How to Fine-Tune a Model on AMD GPUs using LoRA

The video explains how to fine-tune large language models on AMD GPUs using Low-Rank Adaptation (LoRA) and Group Relative Policy Optimization (GRPO) to improve model accuracy efficiently by targeting small model portions and leveraging reinforcement learning. It demonstrates practical examples, outlines the fine-tuning workflow with AMD’s Rockom software, and directs viewers to detailed tutorials and resources for hands-on guidance.

The video begins by emphasizing the importance of fine-tuning large language models (LLMs) to enhance their accuracy and relevance for specific tasks or domains. Fine-tuning is likened to sharpening a kitchen knife into a samurai sword, highlighting how a well-tuned model can deliver more precise and relevant outputs. The video introduces two key techniques used in this process: Group Relative Policy Optimization (GRPO) and Low-Rank Adaptation (LoRA), both of which are leveraged with AMD’s Rockom software on AMD GPUs to optimize fine-tuning efficiency.

LoRA is presented as a method that significantly reduces computational costs by fine-tuning only small, targeted portions of a large model rather than retraining the entire network. This approach makes the fine-tuning process more efficient and affordable, especially when working with large-scale models. GRPO, on the other hand, is described as a reinforcement learning algorithm that enhances instruction-tuned models using only the original instruction tuning data, thereby improving model performance without requiring extensive additional data.

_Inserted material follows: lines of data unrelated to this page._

theorem form_copyRun {s : State} (mute : Home → Bool) (g : Region) (c : Cmd) (h : StorageForm s) :
    StorageForm (s.copyRun mute g c).1 := by
  unfold State.copyRun
  split
  iterate 4
    · exact form_setRegion _ h
  · exact form_setRegion _ h
  · exact form_setRegion _ h
  iterate 2
    · split
      · exact h
      · exact form_sendAll _ _ _ _ _ h
  · split
    · exact h
    · exact form_reduceAll _ _ _ _ _ h
  · exact h

theorem form_count {s : State} (r : Nat) (c : Cmd) (h : StorageForm s) : StorageForm (s.count r c) := h

theorem form_execCopyCommandCounted {s : State} (r id : Nat) (h : StorageForm s) :
    OutForm (execCopyCommandCounted r id s) :=
  form_asyncEvent fun _ => .bind fun _ _ => by
    split
    · exact .none
    · split
      · next he => exact .some (form_count _ _ (form_of_fst (form_copyRun _ _ _ h) he))
      · exact .none

/-! ### Causes against an engine context -/

theorem form_parkCmd {s : State} (g : Region) (c : Cmd) (x : Cause) (va : Nat) (h : StorageForm s) :
    StorageForm (s.parkCmd g c x va) := by
  unfold State.parkCmd
  dsimp only
  split
  · exact form_recordCause _ _ _ _ _ (form_pageRequest _ _ _ _ _ _ _ _ (form_setRegion _ h))
  · have ht := form_tellPage g.launch.part (s.poisonPage g.launch.part va) (form_setRegion (g.parkCmd c.id x va) h)
    split
    · exact ht
    · exact form_recordCause _ _ _ _ _ ht

theorem form_ctxAtRest {s : State} (g : Region) (ra : Raise) (h : StorageForm s) : StorageForm (s.ctxAtRest g ra) := by
  unfold State.ctxAtRest
  dsimp only
  split
  · split
    · exact h
    · exact form_apply _ _ _ _ h
  · split
    · exact h
    · split
      · exact form_recordCause _ _ _ _ _ (form_setRegion _ h)
      · exact form_byTable _ _ (form_setRegion _ h)
  · exact form_byTable _ _ (form_setRegion _ h)

theorem form_ctxCause {s : State} (g : Region) (c : Cmd) (x : Cause) (va : Nat) (h : StorageForm s) :
    StorageForm (s.ctxCause g c x va) := by
  unfold State.ctxCause
  dsimp only
  split
  · exact h
  · split
    · exact form_parkCmd _ _ _ _ h
    · split
      · exact h
      · exact form_ctxAtRest _ _ h

/-! ### Table loads and collectives -/

theorem form_tableDone {s : State} (g : Region) (c : Cmd) (k : BitVec 3) (ps : List PByte) (h : StorageForm s) :
    StorageForm (s.tableDone g c k ps) := by
  unfold State.tableDone
  dsimp only
  split
  · exact h
  · split
    · exact h
    · split
      · exact h
      · exact form_ctxAtRest _ _ h

theorem form_execTableLoadCounted {s : State} (r id : Nat) (h : StorageForm s) :
    OutForm (execTableLoadCounted r id s) :=
  form_asyncEvent fun _ => .bind fun _ _ => by
    split
    · split
      · exact .none
      · split
        · exact .some (form_tableDone _ _ _ _ h)
        · exact .none
    · exact .none

theorem form_colDone {s : State} (g : Region) (c : Cmd) (ps : List PByte) (path : BitVec 2) (h : StorageForm s) :
    StorageForm (s.colDone g c ps path) := form_count _ _ (form_setRegion _ h)

theorem form_collective {s t : State} {g : Region} {c : Cmd} {others : List Contrib} (h : StorageForm s)
    (ht : collective s g c others = some (.ok t)) : StorageForm t := by
  unfold collective at ht
  dsimp only at ht
  split at ht
  · cases ht
  · split at ht
    · cases ht
    · split at ht
      · cases ht
      · cases ht
        exact form_colDone _ _ _ _ h

theorem form_execCollectiveCounted {s : State} (r id : Nat) (others : List Contrib) (h : StorageForm s) :
    OutForm (execCollectiveCounted r id others s) :=
  form_asyncEvent fun _ => .bind fun _ _ => by
    split
    · exact .none
    · split
      · exact .map fun _ _ => form_colDone _ _ _ _ h
      · split
        · next he => exact .some (form_collective h he)
        · exact .some (form_ctxCause _ _ _ _ h)
        · exact .none

theorem form_execColQAnswer {s : State} (r id : Nat) (granted : Option (List Nat)) (h : StorageForm s) :
    OutForm (execColQAnswer r id granted s) :=
  form_asyncEvent fun _ => .bind fun _ _ => by
    split
    · exact .none
    · split
      · exact .map fun _ _ => form_count _ _ h
      · split
        · exact .none
        · exact .some (form_count _ _ (form_setRegion _ h))

/-! ### Scheduler functions -/

theorem form_enqueue {s t : State} {n q : Nat} {bs : List Byte} (h : StorageForm s) (ht : s.enqueue n q bs = .done t) :
    StorageForm t := by
  unfold State.enqueue at ht
  extract_lets u pos pad base at ht
  have hpad : StorageForm (if pad = 0 then (s, none) else s.writeV n (base + pos) (clean (leBytes 8 0x10000))).1 := by
    split
    · exact h
    · exact form_writeV _ _ _ h
  split at ht
  · cases ht
  · generalize (if pad = 0 then (s, none) else s.writeV n (base + pos) (clean (leBytes 8 0x10000))) = w at ht hpad
    obtain ⟨s1, e1⟩ := w
    cases e1 with
    | some e => cases ht
    | none =>
      dsimp only at ht
      split at ht
      · next he => cases ht; exact form_modQueue _ _ (form_of_fst (form_writeV _ _ _ hpad) he)
      · cases ht

theorem form_postAt {s : State} (n d : Nat) (p : Posting) (h : StorageForm s) : ExceptForm (s.postAt n d p) :=
  .bind fun _ _ => by
    split
    · next he => exact .ok (form_of_fst (form_writeV _ _ _ h) he)
    · exact .error

theorem form_raiseTotal {s t : State} {n d a : Nat} (h : StorageForm s) (ht : s.raiseTotal n d a = .ok (some t)) :
    StorageForm t := by
  unfold State.raiseTotal at ht
  cases hr : s.readV n d 32 with
  | error e => simp [hr, bind, Except.bind] at ht
  | ok old =>
    simp only [hr, bind, Except.bind] at ht
    split at ht
    · cases ht
    · split at ht
      · next he => cases ht; exact form_of_fst (form_writeV _ _ _ h) he
      · cases ht

theorem form_schedNotice {s : State} (g : Region) (c : Cmd) (x : Cause) (h : StorageForm s) :
    StorageForm (s.schedNotice g c x) := by
  unfold State.schedNotice
  split
  · exact h
  · exact form_record _ _ _ h

/-- Whatever a scheduler function comes to, the state it leaves has its form. -/
def SchRes.Form : SchRes → Prop
  | .done t | .queue t => StorageForm t
  | .wait | .cause .. => True

theorem form_schRun {s : State} (g : Region) (c : Cmd) (h : StorageForm s) : (s.schRun g c).Form := by
  unfold State.schRun
  dsimp only
  split
  · split
    · trivial
    · split
      · exact form_schedNotice _ _ _ h
      · split
        · next he => exact form_enqueue h he
        · trivial
        · split
          · trivial
          · exact form_queueCause _ _ _ _ h
  · split
    · next he => exact form_raiseTotal h he
    · exact form_schedNotice _ _ _ h
    · trivial
  · split
    · next he => exact form_postAt _ _ _ h _ he
    · trivial
  · trivial

theorem form_tellOne {s : State} (n : Nat) (d : BitVec 20) (va o t : Nat) (h : StorageForm s) :
    StorageForm (s.tellOne n d va o t) := by
  unfold State.tellOne
  split
  · split
    · exact h
    · exact form_notice _ _ (form_setPart _ h)
  · exact h

theorem form_tellRange {s : State} (n va k o t : Nat) (h : StorageForm s) : StorageForm (s.tellRange n va k o t) := by
  unfold State.tellRange
  split
  · exact h
  · exact form_foldl (fun _ _ h => form_tellOne _ _ _ _ _ h) _ h

theorem form_execSchedulerFunctionApplied {s : State} (r id : Nat) (h : StorageForm s) :
    OutForm (execSchedulerFunctionApplied r id s) :=
  form_asyncEvent fun g => .bind fun c _ => by
    have hr := form_schRun g c (form_foldl
      (f := fun s x => s.tellRange g.launch.part x.1 x.2 g.launch.ordinal.toNat c.tile)
      (fun _ _ h => form_tellRange _ _ _ _ _ h) c.schRanges h)
    dsimp only
    split
    · next he => rw [he] at hr; exact .some (form_count _ _ hr)
    · next he => rw [he] at hr; exact .some hr
    · exact .none

/-! ### Causes that a command meets -/

theorem form_cmdCause {s t : State} {g : Region} {c : Cmd} {x : Cause × Nat} (h : StorageForm s)
    (ht : s.cmdCause g c = some (t, x)) : StorageForm t := by
  unfold State.cmdCause at ht
  split at ht
  · split at ht
    · next he => cases ht; exact form_of_fst (form_copyRun _ _ _ h) he
    · cases ht
  · split at ht
    · split at ht <;> cases ht
      exact h
    · split at ht
      · split at ht <;> cases ht
        exact h
      · split at ht
        · cases ht
        · split at ht
          · cases ht; exact h
          · split at ht <;> cases ht
            exact h

theorem form_homeCause {s t : State} {g : Region} {c : Cmd} {r : HomeRefusal} {x : Cause × Nat} (h : StorageForm s)
    (ht : s.homeCause g c r = some (t, x)) : StorageForm t := by
  obtain ⟨_, -, he⟩ := Option.map_eq_some_iff.1 ht
  cases he
  exact h

theorem form_execEngineContextCause {s : State} (r : Nat) (o : Refused) (h : StorageForm s) :
    OutForm (execEngineContextCause r o s) :=
  form_asyncEvent fun _ => .bind fun _ _ => by
    split
    · exact .none
    · refine .bind fun ⟨t, x, va⟩ he => .bind fun g' _ => ?_
      have ht : StorageForm t := by
        split at he
        · exact form_homeCause h he
        · exact form_cmdCause h he
      split
      · exact .none
      · exact .some (form_ctxCause _ _ _ _ ht)

/-! ### Replies that tell nothing -/

theorem form_noReply {s : State} (mute : Home → Bool) (g : Region) (id : Nat) (h : StorageForm s) :
    OptForm (s.noReply mute g id) := by
  unfold State.noReply
  dsimp only
  split
  · split
    · exact .none
    · exact .some h
  · split
    · split
      · exact .none
      · refine .some (form_itemCause _ _ _ _ _ ?_)
        split
        · exact form_ite (form_atomic _ _ _ _ _ _ _ _ h) h
        · exact form_ite (form_homeWrite _ _ _ h) h
    · refine .bind fun c _ => ?_
      split
      · split
        · exact .none
        · split
          · exact .some (form_tableDone _ _ _ _ h)
          · exact .some (form_ctxCause _ _ _ _ h)
      · split
        · split
          · exact .none
          · split
            · next he => exact .some (form_count _ _ (form_of_fst (form_copyRun _ _ _ h) he))
            · next he => exact .map fun _ _ => form_ctxCause _ _ _ _ (form_of_fst (form_copyRun _ _ _ h) he)
        · exact .none

theorem form_noTable {s : State} (g : Region) (id : Nat) (h : StorageForm s) : OptForm (s.noTable g id) := by
  unfold State.noTable
  split
  · exact .none
  · split
    · split
      · exact .some h
      · exact .none
    · exact .bind fun _ _ => .map fun _ _ => form_ctxCause _ _ _ _ h

theorem form_colSilent {s : State} (g : Region) (id : Nat) (h : StorageForm s) : OptForm (s.colSilent g id) :=
  .bind fun _ _ => by
    split
    · exact .some (form_colDone _ _ _ _ h)
    · exact .none

theorem form_tellPeer {s : State} (g : Region) (id : Nat) (h : StorageForm s) : StorageForm (s.tellPeer g id) :=
  form_foldl (fun _ _ h => form_tellOne _ _ _ _ _ h) _ h

theorem form_execSynthesisedReply {s : State} (r id : Nat) (h : StorageForm s) :
    OutForm (execSynthesisedReply r id s) :=
  form_asyncEvent fun _ => .orElse (form_noReply _ _ _ (form_tellPeer _ _ h)) (form_colSilent _ _ (form_tellPeer _ _ h))

theorem form_execHostCompletionTimeout {s : State} (r : Nat) (o : Unanswered) (h : StorageForm s) :
    OutForm (execHostCompletionTimeout r o s) := by
  unfold execHostCompletionTimeout
  split
  · refine form_asyncEvent fun _ => .orElse ?_ (form_noTable _ _ h)
    split
    · exact form_noReply _ _ _ h
    · exact .none
  · split
    · split
      · exact .next (form_queuePark _ _ _ _ h)
      · exact .refused
    · exact .refused

theorem form_execPelaroRequestResend {s : State} (r id : Nat) (h : StorageForm s) :
    OutForm (execPelaroRequestResend r id s) :=
  form_asyncEvent fun _ => by
    dsimp only
    split
    · exact .none
    · exact .some h

/-! ### One word of an access -/

theorem form_moveWord {s : State} (g : Region) (c : Cmd) (n : Nat) (h : StorageForm s) :
    StorageForm (s.moveWord g c n) := by
  unfold State.moveWord
  dsimp only
  split
  · exact h
  · split
    · split
      · next he => exact form_modRegion _ _ (form_of_fst (form_sendAll _ _ _ _ _ h) he)
      · exact h
    · split <;> exact h

theorem form_piece {s : State} (r id n : Nat) (h : StorageForm s) : StorageForm (s.piece r id n) := by
  unfold State.piece
  split
  · exact h
  · dsimp only
    split
    · split
      · exact h
      · split <;> exact h
    · split
      · exact h
      · split
        · exact form_setRegion _ (form_homeWrite _ _ _ h)
        · exact h
    · split
      · exact h
      · exact form_moveWord _ _ _ h
    · exact h

end Sys2Proof.Machine
end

The video provides two practical examples to illustrate these concepts. The first example involves fine-tuning the Flux.1 model on AMD GPUs for image generation. Initially, the model lacked understanding of the Mochi cat, a well-known subject. After fine-tuning, the model successfully generates accurate images of Mochi, demonstrating the effectiveness of the fine-tuning process. The second example, provided by Unsloth, walks through fine-tuning a model using GRPO, showcasing the step-by-step workflow from environment setup to training and evaluation.

The fine-tuning workflow is detailed, starting with preparing the training environment and loading the PEFT model using Unsloth for GRPO fine-tuning. Users then configure the dataset, GRPO, LoRA, and other hyperparameters. During training, the model outputs key metrics such as training loss, step progress, and runtime performance, which can be monitored to gain insights into the training process. Upon completion, the fine-tuned model is saved, ready for inference and performance evaluation.

In conclusion, the video congratulates viewers on learning how to fine-tune models on AMD GPUs using GRPO and LoRA. It encourages users to follow detailed, step-by-step tutorials available on the Rockom tutorial page for hands-on guidance. For additional resources and support, viewers are directed to the AMD Rockom AI developer hub, providing a comprehensive ecosystem for developers working with AMD hardware and software in AI model fine-tuning.